→ **WHAT THE TASK ASKS**
Nothing in the records may be changed; retype them in full.

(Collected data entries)
/-- The value of an element. -/
def MatTy.fval (t : MatTy) (x : Nat) : FVal :=
  match t with
  | .fp f => f.decode x
  | _ => FVal.ofInt (t.ival x)

/-- The types of A and B and the slot kind of a TMMA (Table 7.4). -/
def tmmaTypes (md zp : Nat) : MatTy × MatTy × AccKind :=
  match md with
  | 0 => (.fp .e4m3, .fp .e4m3, .ax36)
  | 1 => (.fp .e5m2, .fp .e5m2, .ax36)
  | 2 => (.fp .e4m3, .fp .e5m2, .ax36)
  | 3 => (.fp .e5m2, .fp .e4m3, .ax36)
  | 4 => (.fp .f16, .fp .f16, .ax36)
  | 5 => (.fp .bf16, .fp .bf16, .ax36)
  | 6 => (.fp .f32, .fp .f32, .ax36)
  | 7 => (.fp .f64, .fp .f64, .f64)
  | 8 => (.int 8, .int 8, .i48)
  | 9 => (.int 8, .code 8 zp, .i48)
  | 10 => (.int 4, .int 4, .i48)
  | _ => (.int 4, .code 4 zp, .i48)

/-- The type of A of a TMMAQ (R180). -/
def tmmaqType (md : Nat) : MatTy :=
  match md with
  | 0 => .fp .e4m3 | 1 => .fp .e5m2 | 4 => .fp .f16 | 5 => .fp .bf16 | _ => .int 8

/-- The data types of Table 7.6: a floating format, or .i32. -/
def slotType (md : Nat) : Option Fmt :=
  match md with
  | 0 => some .e4m3 | 1 => some .e5m2 | 4 => some .f16 | 5 => some .bf16 | 6 => some .f32 | 7 => some .f64 | _ => none

/-- Bytes of an element of a data type. -/
def slotBytes (md : Nat) : Nat := match slotType md with | some f => f.width / 8 | none => 4

/-- Whether a data type may leave a slot of a kind (Table 7.6). -/
def mayDrain (md : Nat) (k : AccKind) : Bool :=
  match k with
  | .i48 => md == 9
  | _ => md != 9

/-- Whether a data type may be loaded into a slot of a kind (Table 7.6). -/
def mayLoad (md : Nat) (k : AccKind) : Bool :=
  match k with
  | .i48 => md == 9
  | .ax36 => md != 9 && md != 7
  | .f64 => md != 9

/-! ## Rounding inside the engine -/

/-- The engine produces only the canonical NaN (03 R72). -/
def Exact.canon : Exact → Exact
  | .nan _ _ _ => .nan false 1 1
  | x => x

/-- An intermediate RoundOdd into a format. -/
def roundOdd (f : Fmt) (x : Exact) : Nat × Flags := x.canon.narrow f .rod .intermediate

/-- The exact sum of products (R81, R73). -/
def dotExact (r : RMode) (xs : List (FVal × FVal)) (more : List FVal) : Exact :=
  let ops := xs.flatMap (fun p => [p.1, p.2]) ++ more
  let pr (p : FVal × FVal) : Exact := if p.1.isNan || p.2.isNan then .nan false 1 1 else mulVal p.1 p.2
  sumExact r ops (xs.map pr ++ more.map FVal.exact)

/-- RoundOdd(x + y, AX36) of two AX36 patterns (R81). -/
def axAdd (x y : Nat) : Nat × Flags := roundOdd .ax36 (dotExact .rod [] [Fmt.ax36.decode x, Fmt.ax36.decode y])

/-- A post-addition (R176, R177): two infinities give the canonical NaN with NV. -/
def axPost (sub : Bool) (x y : Nat) : Nat × Flags :=
  let a := Fmt.ax36.decode x
  let b := Fmt.ax36.decode y
  if a.isInf && b.isInf then (Fmt.ax36.canonicalNan, fNV)
  else roundOdd .ax36 (dotExact .rod [] [a, if sub then b.negate else b])

/-- Add one run of products to an AX36 element (R81). -/
def axRun (acc : Nat) (xs : List (FVal × FVal)) : Nat × Flags :=
  let r := roundOdd .ax36 (dotExact .rod xs [])
  let a := axAdd acc r.1
  (a.1, r.2 ||| a.2)

/-- Add one run of products to an .f64 element with one RoundEven (03 R82). -/
def f64Run (acc : Nat) (xs : List (FVal × FVal)) : Nat × Flags :=
  (dotExact .rne xs [Fmt.f64.decode acc]).canon.narrow .f64 .rne .final

/-- Clamp48 (03 R83), and whether it clamped. -/
def clamp48 (x : Int) : Int × Bool :=
  let t : IntTy := { signed := true, w := 48 }
  (t.sat x, t.sat x != x)

/-- Flags a slot keeps: NV and NX (Table 7.9). -/
def slotFlags (f : Flags) : Flags := f &&& (fNV ||| fNX)

/-! ## Operand access (R168) -/

/-- Raw element idx, of width w bits, of the row at byte offset `row` from a base. -/
def State.matRaw (s : State) (p : Option Nat) (pages : List (Nat × Nat)) (base : Word) (row w idx : Nat) : Nat :=
  let at_ := engineAddr pages ((shiftAddr base ((row + idx * w / 8 : Nat) : Int)).getD base)
  if w = 4 then s.engineLoad p at_ 1 / 16 ^ (idx % 2) % 16 else s.engineLoad p at_ (w / 8)

/-- What the steps of a command read from memory: A(m, k), B(k, j), and the record of (g, j). -/
structure MatOps where
  a : Nat → Nat → Nat
  b : Nat → Nat → Nat
  grp : Nat → Nat → Nat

→ **SOLUTION FOR THIS EXERCISE**
/-- The value of an element. -/
def MatTy.fval (t : MatTy) (x : Nat) : FVal :=
  match t with
  | .fp f => f.decode x
  | _ => FVal.ofInt (t.ival x)

/-- The types of A and B and the slot kind of a TMMA (Table 7.4). -/
def tmmaTypes (md zp : Nat) : MatTy × MatTy × AccKind :=
  match md with
  | 0 => (.fp .e4m3, .fp .e4m3, .ax36)
  | 1 => (.fp .e5m2, .fp .e5m2, .ax36)
  | 2 => (.fp .e4m3, .fp .e5m2, .ax36)
  | 3 => (.fp .e5m2, .fp .e4m3, .ax36)
  | 4 => (.fp .f16, .fp .f16, .ax36)
  | 5 => (.fp .bf16, .fp .bf16, .ax36)
  | 6 => (.fp .f32, .fp .f32, .ax36)
  | 7 => (.fp .f64, .fp .f64, .f64)
  | 8 => (.int 8, .int 8, .i48)
  | 9 => (.int 8, .code 8 zp, .i48)
  | 10 => (.int 4, .int 4, .i48)
  | _ => (.int 4, .code 4 zp, .i48)

/-- The type of A of a TMMAQ (R180). -/
def tmmaqType (md : Nat) : MatTy :=
  match md with
  | 0 => .fp .e4m3 | 1 => .fp .e5m2 | 4 => .fp .f16 | 5 => .fp .bf16 | _ => .int 8

/-- The data types of Table 7.6: a floating format, or .i32. -/
def slotType (md : Nat) : Option Fmt :=
  match md with
  | 0 => some .e4m3 | 1 => some .e5m2 | 4 => some .f16 | 5 => some .bf16 | 6 => some .f32 | 7 => some .f64 | _ => none

/-- Bytes of an element of a data type. -/
def slotBytes (md : Nat) : Nat := match slotType md with | some f => f.width / 8 | none => 4

/-- Whether a data type may leave a slot of a kind (Table 7.6). -/
def mayDrain (md : Nat) (k : AccKind) : Bool :=
  match k with
  | .i48 => md == 9
  | _ => md != 9

/-- Whether a data type may be loaded into a slot of a kind (Table 7.6). -/
def mayLoad (md : Nat) (k : AccKind) : Bool :=
  match k with
  | .i48 => md == 9
  | .ax36 => md != 9 && md != 7
  | .f64 => md != 9

/-! ## Rounding inside the engine -/

/-- The engine produces only the canonical NaN (03 R72). -/
def Exact.canon : Exact → Exact
  | .nan _ _ _ => .nan false 1 1
  | x => x

/-- An intermediate RoundOdd into a format. -/
def roundOdd (f : Fmt) (x : Exact) : Nat × Flags := x.canon.narrow f .rod .intermediate

/-- The exact sum of products (R81, R73). -/
def dotExact (r : RMode) (xs : List (FVal × FVal)) (more : List FVal) : Exact :=
  let ops := xs.flatMap (fun p => [p.1, p.2]) ++ more
  let pr (p : FVal × FVal) : Exact := if p.1.isNan || p.2.isNan then .nan false 1 1 else mulVal p.1 p.2
  sumExact r ops (xs.map pr ++ more.map FVal.exact)

/-- RoundOdd(x + y, AX36) of two AX36 patterns (R81). -/
def axAdd (x y : Nat) : Nat × Flags := roundOdd .ax36 (dotExact .rod [] [Fmt.ax36.decode x, Fmt.ax36.decode y])

/-- A post-addition (R176, R177): two infinities give the canonical NaN with NV. -/
def axPost (sub : Bool) (x y : Nat) : Nat × Flags :=
  let a := Fmt.ax36.decode x
  let b := Fmt.ax36.decode y
  if a.isInf && b.isInf then (Fmt.ax36.canonicalNan, fNV)
  else roundOdd .ax36 (dotExact .rod [] [a, if sub then b.negate else b])

/-- Add one run of products to an AX36 element (R81). -/
def axRun (acc : Nat) (xs : List (FVal × FVal)) : Nat × Flags :=
  let r := roundOdd .ax36 (dotExact .rod xs [])
  let a := axAdd acc r.1
  (a.1, r.2 ||| a.2)

/-- Add one run of products to an .f64 element with one RoundEven (03 R82). -/
def f64Run (acc : Nat) (xs : List (FVal × FVal)) : Nat × Flags :=
  (dotExact .rne xs [Fmt.f64.decode acc]).canon.narrow .f64 .rne .final

/-- Clamp48 (03 R83), and whether it clamped. -/
def clamp48 (x : Int) : Int × Bool :=
  let t : IntTy := { signed := true, w := 48 }
  (t.sat x, t.sat x != x)

/-- Flags a slot keeps: NV and NX (Table 7.9). -/
def slotFlags (f : Flags) : Flags := f &&& (fNV ||| fNX)

/-! ## Operand access (R168) -/

/-- Raw element idx, of width w bits, of the row at byte offset `row` from a base. -/
def State.matRaw (s : State) (p : Option Nat) (pages : List (Nat × Nat)) (base : Word) (row w idx : Nat) : Nat :=
  let at_ := engineAddr pages ((shiftAddr base ((row + idx * w / 8 : Nat) : Int)).getD base)
  if w = 4 then s.engineLoad p at_ 1 / 16 ^ (idx % 2) % 16 else s.engineLoad p at_ (w / 8)

/-- What the steps of a command read from memory: A(m, k), B(k, j), and the record of (g, j). -/
structure MatOps where
  a : Nat → Nat → Nat
  b : Nat → Nat → Nat
  grp : Nat → Nat → Nat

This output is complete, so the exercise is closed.